■ What needs to be done
Taking the listing below, restate word for word each line from the line with "namespace Sys2Proof.Tests.Slice0" to the line with "theorem test_wf_column_below_int32 : (Instr.setCursor", ends included, and stop there.

:::

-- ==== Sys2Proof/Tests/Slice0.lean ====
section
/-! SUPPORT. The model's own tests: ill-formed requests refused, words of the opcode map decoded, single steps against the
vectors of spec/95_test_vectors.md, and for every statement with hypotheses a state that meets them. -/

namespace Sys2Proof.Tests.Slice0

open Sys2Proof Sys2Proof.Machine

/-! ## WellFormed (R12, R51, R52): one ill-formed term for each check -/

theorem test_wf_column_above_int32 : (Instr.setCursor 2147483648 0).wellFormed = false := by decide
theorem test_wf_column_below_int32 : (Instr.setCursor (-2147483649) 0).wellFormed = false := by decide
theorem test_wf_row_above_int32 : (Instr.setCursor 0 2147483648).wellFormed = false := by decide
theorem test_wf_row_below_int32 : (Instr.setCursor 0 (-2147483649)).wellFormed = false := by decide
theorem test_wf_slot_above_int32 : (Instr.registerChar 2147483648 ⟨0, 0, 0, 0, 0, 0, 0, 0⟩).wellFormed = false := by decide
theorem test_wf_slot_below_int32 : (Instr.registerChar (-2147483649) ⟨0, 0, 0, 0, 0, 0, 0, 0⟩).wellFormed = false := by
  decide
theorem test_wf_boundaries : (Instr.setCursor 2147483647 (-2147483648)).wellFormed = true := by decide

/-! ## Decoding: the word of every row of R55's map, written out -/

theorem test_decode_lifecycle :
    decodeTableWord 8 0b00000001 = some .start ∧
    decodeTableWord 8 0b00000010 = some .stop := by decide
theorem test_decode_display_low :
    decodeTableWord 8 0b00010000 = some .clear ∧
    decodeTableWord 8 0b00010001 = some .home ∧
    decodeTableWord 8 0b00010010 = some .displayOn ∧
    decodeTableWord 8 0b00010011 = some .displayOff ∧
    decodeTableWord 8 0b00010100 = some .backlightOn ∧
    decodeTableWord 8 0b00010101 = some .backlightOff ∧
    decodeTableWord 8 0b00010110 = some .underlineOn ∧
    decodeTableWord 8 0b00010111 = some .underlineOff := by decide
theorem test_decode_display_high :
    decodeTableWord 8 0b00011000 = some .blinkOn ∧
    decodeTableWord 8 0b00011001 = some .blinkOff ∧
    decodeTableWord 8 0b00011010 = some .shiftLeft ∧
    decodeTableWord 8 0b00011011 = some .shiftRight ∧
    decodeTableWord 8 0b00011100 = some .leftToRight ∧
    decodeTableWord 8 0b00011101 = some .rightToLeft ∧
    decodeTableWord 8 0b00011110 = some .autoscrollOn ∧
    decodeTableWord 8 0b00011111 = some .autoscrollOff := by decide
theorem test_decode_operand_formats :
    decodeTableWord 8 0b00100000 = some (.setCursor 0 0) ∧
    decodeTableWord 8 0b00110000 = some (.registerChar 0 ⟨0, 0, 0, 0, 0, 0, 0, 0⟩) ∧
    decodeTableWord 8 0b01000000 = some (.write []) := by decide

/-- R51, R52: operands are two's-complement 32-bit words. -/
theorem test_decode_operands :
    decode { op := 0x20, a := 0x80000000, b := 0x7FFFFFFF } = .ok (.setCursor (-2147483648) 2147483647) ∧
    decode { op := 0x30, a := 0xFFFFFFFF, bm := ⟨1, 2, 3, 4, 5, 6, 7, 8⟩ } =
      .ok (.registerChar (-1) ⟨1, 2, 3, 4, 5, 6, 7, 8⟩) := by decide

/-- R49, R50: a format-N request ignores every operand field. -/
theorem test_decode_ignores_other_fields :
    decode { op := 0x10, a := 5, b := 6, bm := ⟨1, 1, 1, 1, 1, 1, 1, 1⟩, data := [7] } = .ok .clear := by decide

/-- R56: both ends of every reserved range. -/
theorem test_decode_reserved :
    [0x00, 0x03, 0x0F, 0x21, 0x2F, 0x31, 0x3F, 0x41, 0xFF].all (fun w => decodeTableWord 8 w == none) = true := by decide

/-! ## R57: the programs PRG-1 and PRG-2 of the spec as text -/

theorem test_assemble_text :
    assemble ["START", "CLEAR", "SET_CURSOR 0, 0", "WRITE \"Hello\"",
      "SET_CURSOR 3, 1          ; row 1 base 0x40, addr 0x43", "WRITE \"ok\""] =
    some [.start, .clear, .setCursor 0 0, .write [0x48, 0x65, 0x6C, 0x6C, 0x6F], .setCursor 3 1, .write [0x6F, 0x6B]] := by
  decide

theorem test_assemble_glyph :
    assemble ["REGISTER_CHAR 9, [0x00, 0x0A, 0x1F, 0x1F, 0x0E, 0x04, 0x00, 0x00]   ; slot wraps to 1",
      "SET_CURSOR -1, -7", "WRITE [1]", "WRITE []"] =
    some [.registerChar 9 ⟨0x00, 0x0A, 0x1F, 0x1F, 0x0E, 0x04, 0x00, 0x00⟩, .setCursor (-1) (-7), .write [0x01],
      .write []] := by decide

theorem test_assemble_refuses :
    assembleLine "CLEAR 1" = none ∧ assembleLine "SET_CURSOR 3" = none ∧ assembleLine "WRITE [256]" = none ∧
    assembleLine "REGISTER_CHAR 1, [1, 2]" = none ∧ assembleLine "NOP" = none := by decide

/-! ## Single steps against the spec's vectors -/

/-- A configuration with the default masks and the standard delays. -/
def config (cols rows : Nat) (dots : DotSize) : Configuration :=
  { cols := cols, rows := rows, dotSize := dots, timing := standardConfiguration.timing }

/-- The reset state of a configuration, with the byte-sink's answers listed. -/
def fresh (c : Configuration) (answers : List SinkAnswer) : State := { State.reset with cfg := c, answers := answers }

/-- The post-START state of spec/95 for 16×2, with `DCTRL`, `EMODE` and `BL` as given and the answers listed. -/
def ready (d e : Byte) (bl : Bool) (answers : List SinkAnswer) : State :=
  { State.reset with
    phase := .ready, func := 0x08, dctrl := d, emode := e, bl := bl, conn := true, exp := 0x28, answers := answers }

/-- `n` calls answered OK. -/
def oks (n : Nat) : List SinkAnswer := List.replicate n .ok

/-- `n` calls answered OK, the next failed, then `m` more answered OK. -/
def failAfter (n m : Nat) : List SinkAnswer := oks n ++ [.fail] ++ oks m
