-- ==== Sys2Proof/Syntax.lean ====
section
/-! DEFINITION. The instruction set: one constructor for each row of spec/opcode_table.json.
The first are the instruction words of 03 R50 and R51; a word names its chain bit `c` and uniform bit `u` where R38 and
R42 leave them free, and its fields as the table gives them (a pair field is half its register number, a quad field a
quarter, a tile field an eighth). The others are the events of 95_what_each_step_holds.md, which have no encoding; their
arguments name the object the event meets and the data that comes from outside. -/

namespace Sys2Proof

:::

■ Response
namespace Sys2Proof.Tests.Slice0

open Sys2Proof Sys2Proof.Machine

/-! ## WellFormed (R12, R51, R52): one ill-formed term for each check -/

theorem test_wf_column_above_int32 : (Instr.setCursor 2147483648 0).wellFormed = false := by decide
theorem test_wf_column_below_int32 : (Instr.setCursor (-2147483649) 0).wellFormed = false := by decide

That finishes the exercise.